Von Andreas Liebmann

Sie trägt ihre Haare offen. Das soll nun nicht das Letzte sein, was über die Sportlerin Mareen Kalis zu erzählen ist, trotzdem ist dieser Anblick ungewohnt. In jedem ihrer Rennen hat man sie an ihren blonden, geflochtenen Zöpfen erkannt. Ihr Markenzeichen, seit vielen Jahren. Mit ihnen ist die 800-Meter-Läuferin aus München dreimal Dritte bei deutschen Meisterschaften geworden, dreimal Staffelsiegerin, zweimal U-23-Meisterin; einmal Achte, einmal Siebte bei Nachwuchs-Weltmeisterschaften; Dritte bei den Olympischen Jugendspielen. Sie sind schon viel herumgekommen, sie und ihre Zöpfe.

Nun also schwingen die schulterlangen, blonden Haare ein wenig über dem grauen Sportshirt hin und her, während ihre Besitzerin kurz nachdenkt. Dann antwortet sie, dass sie nach diesem Wochenende vermutlich "eine Mischung aus Melancholie und Erleichterung" erfassen werde. Denn zumindest zu Wettkampfzwecken wird sie sich bei den deutschen Hallenmeisterschaften in Leipzig zum letzten Mal diese Zöpfe flechten. Mareen Kalis ist 22, und sie hat beschlossen, ihre Karriere zu beenden.

Die Frage nach dem Warum beantwortet sie ohne Zögern: "Mir fehlt tatsächlich ein Ziel für den Sommer", sagt sie. "Eins, für das es sich lohnt, weiter Leistungssport zu betreiben." Natürlich gibt es genügend Dinge, die sie noch nicht erreicht hat, aber wenn schon, dann müssten diese Ziele ja realistisch sein. Sie müsse daran glauben können. Vielleicht hat sie zuletzt einfach ein paarmal zu oft ihre Ziele verfehlt. "Im Nachhinein bin ich schon zufrieden mit den letzten vier Jahren - aber ich habe nicht das erreicht, was ich wollte."

Mareen Kalis' Abschied kam überraschend. Ihr Trainer Andreas Knauer könne es vielleicht geahnt haben, glaubt sie, "er hat eine sehr gute Menschenkenntnis". Nach und nach hat sie es den wichtigen Menschen in ihrem Umfeld erzählt. Es habe sich gut und richtig angefühlt, stellte sie fest. Mitte Januar habe sie ihre Entscheidung getroffen, während eines Trainingslagers in Monte Gordo, Portugal. Zunächst habe sie mit niemandem darüber gesprochen, ihre Trainingskolleginnen Christina Hering und Katharina Trost seien schließlich gerade "so super hochmotiviert" gewesen. Es ist ja Olympiajahr.

"Ich könnte meine Karriere als gescheitert betrachten, aber ich bin gut darin, das Gute zu sehen."
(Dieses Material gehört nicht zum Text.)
-- ==== Sys2Proof/Machine/Float.lean ====
section
/-! DEFINITION. Number formats: exact values, rounding, and the arithmetic of floats and block-4 blocks (R38 to R59). -/

namespace Sys2Proof.Machine

/-- A value: NaN, an infinity, or ±m × 2^e exactly (R41). Zero keeps its sign. -/
inductive FVal where
  | nan
  | inf (neg : Bool)
  | fin (neg : Bool) (m : Nat) (e : Int)
  deriving DecidableEq, Repr

/-- A value with the flags that making it raised. -/
abbrev FRes := FVal × Byte

/-! Formats (R40). -/

/-- Fraction bits. -/
def fracBits (t : ElemTy) : Nat := match t with | .f32 => 23 | .bf16 => 7 | _ => 3
/-- Exponent bits. -/
def expBits (t : ElemTy) : Nat := match t with | .f32 | .bf16 => 8 | _ => 4
/-- Exponent bias. -/
def biasOf (t : ElemTy) : Int := match t with | .f32 | .bf16 => 127 | _ => 7
/-- Pattern of the largest finite magnitude. -/
def maxFin (t : ElemTy) : Nat := match t with | .f32 => 0x7F7FFFFF | .bf16 => 0x7F7F | _ => 0x7E
/-- Pattern of +infinity; E4M3 has none and gives 448. -/
def infPat (t : ElemTy) : Nat := match t with | .f32 => 0x7F800000 | .bf16 => 0x7F80 | _ => 0x7E
/-- The canonical NaN (R42). -/
def nanPat (t : ElemTy) : Nat := match t with | .f32 => 0x7FC00000 | .bf16 => 0x7FC0 | _ => 0x7F
/-- Sign bit of a format. -/
def signOf (t : ElemTy) (neg : Bool) : Nat := if neg then 2 ^ (tyBits t - 1) else 0

/-- Value of a pattern (R41). -/
def toF (t : ElemTy) (x : Nat) : FVal :=
  let fb := fracBits t
  let f := x % 2 ^ fb
  let e := (x >>> fb) % 2 ^ expBits t
  let neg := x.testBit (tyBits t - 1)
  if e = 0 then .fin neg f (1 - biasOf t - fb)
  else if t = .e4m3 then
    if e = 15 ∧ f = 7 then .nan else .fin neg (2 ^ fb + f) ((e : Int) - biasOf t - fb)
  else if e = 255 then (if f = 0 then .inf neg else .nan)
  else .fin neg (2 ^ fb + f) ((e : Int) - biasOf t - fb)

/-- A signalling NaN pattern (R41, R42). -/
def isSnan (t : ElemTy) (x : Nat) : Bool :=
  match t with
  | .f32 | .bf16 => toF t x == .nan && !x.testBit (fracBits t - 1)
  | _ => false

/-- NV for a signalling NaN operand (R42, R46). -/
def snanFlag (t : ElemTy) (x : Nat) : Byte := flagIf (isSnan t x) flNV

def FVal.isNan : FVal → Bool | .nan => true | _ => false
def FVal.isInf : FVal → Bool | .inf _ => true | _ => false
def FVal.isZero : FVal → Bool | .fin _ 0 _ => true | _ => false
def FVal.isFin : FVal → Bool | .fin .. => true | _ => false
def FVal.neg? : FVal → Bool | .fin n _ _ => n | .inf n => n | .nan => false

/-- The value with its sign flipped. -/
def FVal.flip : FVal → FVal
  | .nan => .nan
  | .inf n => .inf (!n)
  | .fin n m e => .fin (!n) m e

/-- The magnitude. -/
def FVal.mag : FVal → FVal
  | .nan => .nan
  | .inf _ => .inf false
  | .fin _ m e => .fin false m e

/-! Rounding (R44, R45). -/

/-- Integer n with m × 2^e rounded to a multiple of 2^u, n × 2^u, and whether it is inexact. -/
def roundTo (rm : Rm) (neg : Bool) (m : Nat) (e u : Int) : Nat × Bool :=
  if u ≤ e then (m <<< (e - u).toNat, false)
  else
    let sh := (u - e).toNat
    let q := m >>> sh
    let r := m % 2 ^ sh
    let up := match rm with
      | .rne => decide (2 ^ sh < 2 * r) || (decide (2 * r = 2 ^ sh) && q % 2 == 1)
      | .rz => false
      | .rd => neg && r != 0
      | .ru => !neg && r != 0
    (if up then q + 1 else q, r != 0)

/-- Result of an overflow (R45). -/
def overflow (t : ElemTy) (rm : Rm) (sat neg : Bool) : Nat :=
  let big := match rm with
    | .rne => false
    | .rz => true
    | .rd => !neg
    | .ru => neg
  signOf t neg + (if sat || t == .e4m3 || big then maxFin t else infPat t)

/-- Pattern of n × 2^u, n at most 2^p, where u is not below the subnormal step (R40). -/
def packFin (t : ElemTy) (neg : Bool) (n : Nat) (u : Int) : Nat :=
  let fb := fracBits t
  let (n, u) := if n = 2 ^ (fb + 1) then (2 ^ fb, u + 1) else (n, u)
  signOf t neg + (if n < 2 ^ fb then n else ((u + fb + biasOf t).toNat <<< fb) + (n - 2 ^ fb))

/-- RoundF(v, fmt, mode) with the SAT modifier: the pattern and the flags (R44, R45). -/
def roundF (t : ElemTy) (rm : Rm) (sat : Bool) (v : FVal) : Nat × Byte :=
  match v with
  | .nan => (nanPat t, 0)
  | .inf n => (signOf t n + infPat t, flagIf (t == .e4m3) (flOF ||| flNX))
  | .fin neg m e =>
    if m = 0 then (signOf t neg, 0)
    else
      let fb := fracBits t
      let emin : Int := 1 - biasOf t
      let u3 : Int := (Nat.log2 m : Int) + e - fb
      let (n3, x3) := roundTo rm neg m e u3
      let top : Int := (Nat.log2 n3 : Int) + u3
      if top < emin then
        let u : Int := emin - fb
        let (n, x) := roundTo rm neg m e u
        (packFin t neg n u, flagIf x (flUF ||| flNX))
      else
        let p := packFin t false n3 u3
        if maxFin t < p then (overflow t rm sat neg, flOF ||| flNX)
        else (signOf t neg + p, flagIf x3 flNX)

/-! Exact arithmetic. -/

/-- A signed mantissa. -/
def sgn (neg : Bool) (m : Nat) : Int := if neg then -(m : Int) else (m : Int)

/-- ±m × 2^e from a signed mantissa; z is the sign of a zero. -/
def ofSigned (z : Bool) (x : Int) (e : Int) : FVal :=
  if x = 0 then .fin z 0 e else .fin (decide (x < 0)) x.natAbs e

/-- Exact a + b (R46, R44 item 7). -/
def addF (rm : Rm) (a b : FVal) : FRes :=
  match a, b with
  | .nan, _ | _, .nan => (.nan, 0)
  | .inf x, .inf y => if x = y then (.inf x, 0) else (.nan, flNV)
  | .inf x, _ => (.inf x, 0)
  | _, .inf y => (.inf y, 0)
  | .fin x m e, .fin y n f =>
    let g := min e f
    let z := if m = 0 ∧ n = 0 ∧ x = y then x else rm == .rd
    (ofSigned z (sgn x (m <<< (e - g).toNat) + sgn y (n <<< (f - g).toNat)) g, 0)

/-- Exact a × b (R46). -/
def mulF (a b : FVal) : FRes :=
  match a, b with
  | .nan, _ | _, .nan => (.nan, 0)
  | .inf x, .inf y => (.inf (x != y), 0)
  | .inf x, .fin y n _ => if n = 0 then (.nan, flNV) else (.inf (x != y), 0)
  | .fin x m _, .inf y => if m = 0 then (.nan, flNV) else (.inf (x != y), 0)
  | .fin x m e, .fin y n f => (.fin (x != y) (m * n) (e + f), 0)

/-- Exact a × b + c. -/
def fmaF (rm : Rm) (a b c : FVal) : FRes :=
  let p := mulF a b
  let r := addF rm p.1 c
  (r.1, p.2 ||| r.2)

/-- A quotient or root of q steps of 2^e, with a mark below it when something is left (R54). -/
def withRest (neg : Bool) (q : Nat) (e : Int) (rest : Bool) : FVal := .fin neg (2 * q + rest.toNat) (e - 1)

/-- Exact a / b, as near as any rounding to FP32 can tell (R46, R54). -/
def divF (a b : FVal) : FRes :=
  match a, b with
  | .nan, _ | _, .nan => (.nan, 0)
  | .inf _, .inf _ => (.nan, flNV)
  | .inf x, .fin y _ _ => (.inf (x != y), 0)
  | .fin x _ _, .inf y => (.fin (x != y) 0 0, 0)
  | .fin x m e, .fin y n f =>
    if n = 0 then (if m = 0 then (.nan, flNV) else (.inf (x != y), flDZ))
    else if m = 0 then (.fin (x != y) 0 0, 0)
    else
      let q := (m <<< 64) / n
      (withRest (x != y) q (e - f - 64) (q * n != m <<< 64), 0)

/-- Largest r + … with r^2 ≤ x, found from bit n - 1 down. -/
def isqrt (x r : Nat) : Nat → Nat
  | 0 => r
  | n + 1 => if (r + 2 ^ n) * (r + 2 ^ n) ≤ x then isqrt x (r + 2 ^ n) n else isqrt x r n

/-- Mantissa and exponent with the exponent made even. -/
def evenExp (m : Nat) (e : Int) : Nat × Int := if e % 2 = 0 then (m, e) else (2 * m, e - 1)

/-- Square root (R54). -/
def sqrtF (a : FVal) : FRes :=
  match a with
  | .nan => (.nan, 0)
  | .inf n => if n then (.nan, flNV) else (.inf false, 0)
  | .fin neg m e =>
    if m = 0 then (.fin neg 0 0, 0)
    else if neg then (.nan, flNV)
    else
      let (m', e') := evenExp m e
      let x := m' <<< 64
      let r := isqrt x 0 48
      (withRest false r (e' / 2 - 32) (r * r != x), 0)

/-- 1 / sqrt(a) (R54). -/
def rsqrtF (a : FVal) : FRes :=
  match a with
  | .nan => (.nan, 0)
  | .inf n => if n then (.nan, flNV) else (.fin false 0 0, 0)
  | .fin neg m e =>
    if m = 0 then (.inf neg, flDZ)
    else if neg then (.nan, flNV)
    else
      let (m', e') := evenExp m e
      let r := isqrt (2 ^ 128 / m') 0 65
      (withRest false r (-(e' / 2) - 64) (m' * (r * r) != 2 ^ 128), 0)

/-! Comparison. -/

/-- Difference of the values as a signed integer at their common exponent; NaN has none. Infinities lie beyond all. -/
def FVal.lt (a b : FVal) : Bool :=
  match a, b with
  | .nan, _ | _, .nan => false
  | .inf x, .inf y => x && !y
  | .inf x, _ => x
  | _, .inf y => !y
  | .fin x m e, .fin y n f =>
    let g := min e f
    decide (sgn x (m <<< (e - g).toNat) < sgn y (n <<< (f - g).toNat))

/-- Equal as numbers: the two zeros are equal, NaN equals nothing. -/
def FVal.eqv (a b : FVal) : Bool := !a.isNan && !b.isNan && !a.lt b && !b.lt a

/-- The smaller in the order that puts -0 before +0; a NaN operand gives NaN (R58, R117). -/
def minF (a b : FVal) : FVal :=
  if a.isNan || b.isNan then .nan
  else if a.lt b then a else if b.lt a then b else if a.neg? then a else b

def maxF (a b : FVal) : FVal :=
  if a.isNan || b.isNan then .nan
  else if a.lt b then b else if b.lt a then a else if a.neg? then b else a

/-! Conversions (R48). -/

/-- Bounds of an integer type (R38). -/
def intLo (t : ElemTy) : Int := match t with | .i8 => -128 | .i16 => -32768 | .i32 => -2147483648 | _ => 0
def intHi (t : ElemTy) : Int :=
  match t with
  | .i8 => 127 | .n8 => 255 | .i16 => 32767 | .n16 => 65535 | .i32 => 2147483647 | _ => 4294967295

/-- Value of an integer element (R39). -/
def toI (t : ElemTy) (x : Nat) : Int :=
  match t with
  | .i8 | .i16 | .i32 => sext x (tyBits t)
  | _ => (x : Int)

/-- Reduce an exact integer to a type: wrapped, or clamped with SAT (R39). -/
def fromI (t : ElemTy) (sat : Bool) (x : Int) : Nat × Byte :=
  if sat then
    let r := match t with
      | .i8 | .i16 | .i32 => satS x (tyBits t)
      | _ => satU x (tyBits t)
    (wrap r.1 (tyBits t), r.2)
  else (wrap x (tyBits t), 0)

/-- An integer as an exact value. -/
def ofInt (x : Int) : FVal := ofSigned false x 0

/-- Float to integer: nearest end and NV outside the range, 0 and NV for a NaN, NX if rounding changed it (R48). -/
def floatToInt (t : ElemTy) (rm : Rm) (v : FVal) : Nat × Byte :=
  match v with
  | .nan => (0, flNV)
  | .inf n => (wrap (if n then intLo t else intHi t) (tyBits t), flNV)
  | .fin neg m e =>
    let (n, x) := roundTo rm neg m e 0
    let i := sgn neg n
    if i < intLo t then (wrap (intLo t) (tyBits t), flNV)
    else if intHi t < i then (wrap (intHi t) (tyBits t), flNV)
    else (wrap i (tyBits t), flagIf x flNX)

/-- A value converted to a type (R48). -/
def fromF (t : ElemTy) (rm : Rm) (sat : Bool) (v : FVal) : Nat × Byte :=
  if tyI t then floatToInt t rm v else roundF t rm sat v

/-- One element converted (R48). -/
def convert (t fm : ElemTy) (rm : Rm) (sat : Bool) (x : Nat) : Nat × Byte :=
  if tyI fm then
    (if tyI t then fromI t sat (toI fm x) else roundF t rm sat (ofInt (toI fm x)))
  else
    let r := fromF t rm sat (toF fm x)
    (r.1, r.2 ||| snanFlag fm x)

/-! Block-4 (R49 to R53). -/

/-- Table value of a code in eighths (R52): sign and magnitude. -/
def b4Mag (ty : Nat) (c : Nat) : Nat :=
  match ty with
  | 1 => [0, 4, 8, 12, 16, 24, 32, 48].getD c 0
  | 2 => [0, 1, 2, 4, 8, 16, 32, 64].getD c 0
  | _ => [0, 8, 16, 24, 32, 48, 64, 96].getD c 0

def b4Table (ty c : Nat) : Bool × Nat :=
  if ty = 0 then
    let i := sext c 4
    (decide (i < 0), 8 * i.natAbs)
  else (decide (8 ≤ c), b4Mag ty (c % 8))

/-- Element i of a 64-byte block (R49 to R52): value, and NV if the block is malformed. -/
def b4Elem (blk : Nat) (i : Nat) : FRes :=
  let fmt := blk % 256
  if fmt = 0 then (.fin false 0 0, 0)
  else if fmt ≠ 0xB4 then (.nan, flNV)
  else
    let sc := natBits blk 15 8
    let code := natBits blk (16 + 4 * i + 3) (16 + 4 * i)
    let (neg, m) := b4Table (sc / 64) code
    (.fin neg m ((sc % 64 : Int) - 35), 0)

/-- x / s lies beyond HiT or LoT (R53), for a finite x and scale 2^(e - 32). -/
def b4Over (ty : Nat) (e : Nat) (v : FVal) : Bool :=
  let lim (neg : Bool) : FVal :=
    .fin neg (match ty with | 0 => if neg then 64 else 56 | 1 => 48 | 2 => 64 | _ => 96) ((e : Int) - 35)
  v.isFin && ((lim false).lt v || v.lt (lim true))

/-- The scale search of R53: exponent and whether it saturates. -/
def b4Scale (ty : Nat) (xs : List FVal) (e : Nat) : Nat → Nat × Bool
  | 0 => (e, xs.any (b4Over ty e))
  | n + 1 =>
    if xs.any (b4Over ty e) then (if e = 63 then (e, true) else b4Scale ty xs (e + 1) n) else (e, false)

/-- Exact distance |a - b| of finite values. -/
def distF (a b : FVal) : FVal := (addF .rne a b.flip).1.mag

/-- Code of a value in type ty at scale 2^(e - 32), with its flags (R53 PickCode). -/
def pickCode (ty : Nat) (e : Nat) (rm : Rm) (v : FVal) : Nat × Byte :=
  let hi := 7
  let lo := if ty = 0 then 8 else 15
  match v with
  | .nan => (0, flNV)
  | .inf n => (if n then lo else hi, flOF ||| flNX)
  | .fin neg m f =>
    if b4Over ty e v then (if neg then lo else hi, flNX)
    else
      let val (c : Nat) : FVal := let t := b4Table ty c; .fin t.1 t.2 ((e : Int) - 35)
      let ok (c : Nat) : Bool := match rm with
        | .rne => true
        | .rz => !v.mag.lt (val c).mag && ((val c).isZero || (val c).neg? == neg)
        | .rd => !v.lt (val c)
        | .ru => !(val c).lt v
      let better (a b : Nat) : Bool :=
        let da := distF v (val a)
        let db := distF v (val b)
        da.lt db || (da.eqv db && a % 2 == 0 && b % 2 == 1)
      let cs := (List.range 16).filter fun c => ok c && !(ty != 0 && c == 8)
      let c := match cs with
        | c :: r => r.foldl (fun b c => if better c b then c else b) c
        | [] => 0
      (c, flagIf (!(val c).eqv (.fin neg m f)) flNX ||| flagIf (c == 0 && m != 0) flUF)

/-- Quantise 124 values into one block (R53): 64 bytes as a number, and flags. -/
def quantise (ty e0 : Nat) (rm : Rm) (xs : List FVal) : Nat × Byte :=
  let (e, sat) := b4Scale ty xs e0 3
  let cs := xs.map (pickCode ty e rm)
  let codes := (cs.foldl (fun (a : Nat × Nat) c => (a.1 + c.1 <<< (16 + 4 * a.2), a.2 + 1)) (0, 0)).1
  (0xB4 + (ty * 64 + e) * 256 + codes, cs.foldl (fun f c => f ||| c.2) (flagIf sat flQSAT))

/-! Sums. -/

/-- Exact sum of products of one group (R56, R57): a zero sum is +0 unless every product is -0. -/
def groupSum (ps : List FRes) : FRes :=
  let fl := ps.foldl (fun f p => f ||| p.2) 0
  let nan := ps.any (·.1.isNan)
  let pinf := ps.any (·.1 == .inf false)
  let ninf := ps.any (·.1 == .inf true)
  if pinf && ninf then (.nan, fl ||| flNV)
  else if nan then (.nan, fl)
  else if pinf then (.inf false, fl)
  else if ninf then (.inf true, fl)
  else
    let allNegZero := ps.all fun p => p.1.isZero && p.1.neg?
    let s := ps.foldl (fun a p => (addF .rne a p.1).1) (.fin false 0 0)
    (if allNegZero && !ps.isEmpty then .fin true 0 0 else s, fl)

/-- Pairwise tree over adjacent elements (R58); `n` bounds its levels. -/
def treeStep (f : Nat × Byte → Nat × Byte → Nat × Byte) : List (Nat × Byte) → List (Nat × Byte)
  | a :: b :: r => f a b :: treeStep f r
  | r => r

def reduceTree (f : Nat × Byte → Nat × Byte → Nat × Byte) (xs : List (Nat × Byte)) : Nat → List (Nat × Byte)
  | 0 => xs
  | n + 1 => reduceTree f (treeStep f xs) n

end Sys2Proof.Machine
end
Stattdessen hat sie in Monte Gordo verkündet, dass sie in diesem Jahr in der Halle starten werde. "Eigentlich mag ich die Halle nicht", erklärt sie. Doch dahinter steckte ihre Idee, nicht einfach so leise abzutreten, dass es niemand bemerken würde, sondern sich ein echtes Abschiedsrennen zu gönnen. An diesem Wochenende in Leipzig. Ihr ehemaliger Trainer aus Paderborn will kommen, ihre Mutter, ihre Patentante. "Sie nimmt es selbst in die Hand", lobt Christian Gadenne. Er war noch nicht lange Geschäftsführer bei der LG Stadtwerke, als die junge Kalis damals nach München zog, im Herbst 2015 war das. Das verbinde sie. "Immer vorbildlich, nie verletzt" sei sie gewesen, sagt Gadenne, "sie wird uns sehr, sehr, sehr, fehlen."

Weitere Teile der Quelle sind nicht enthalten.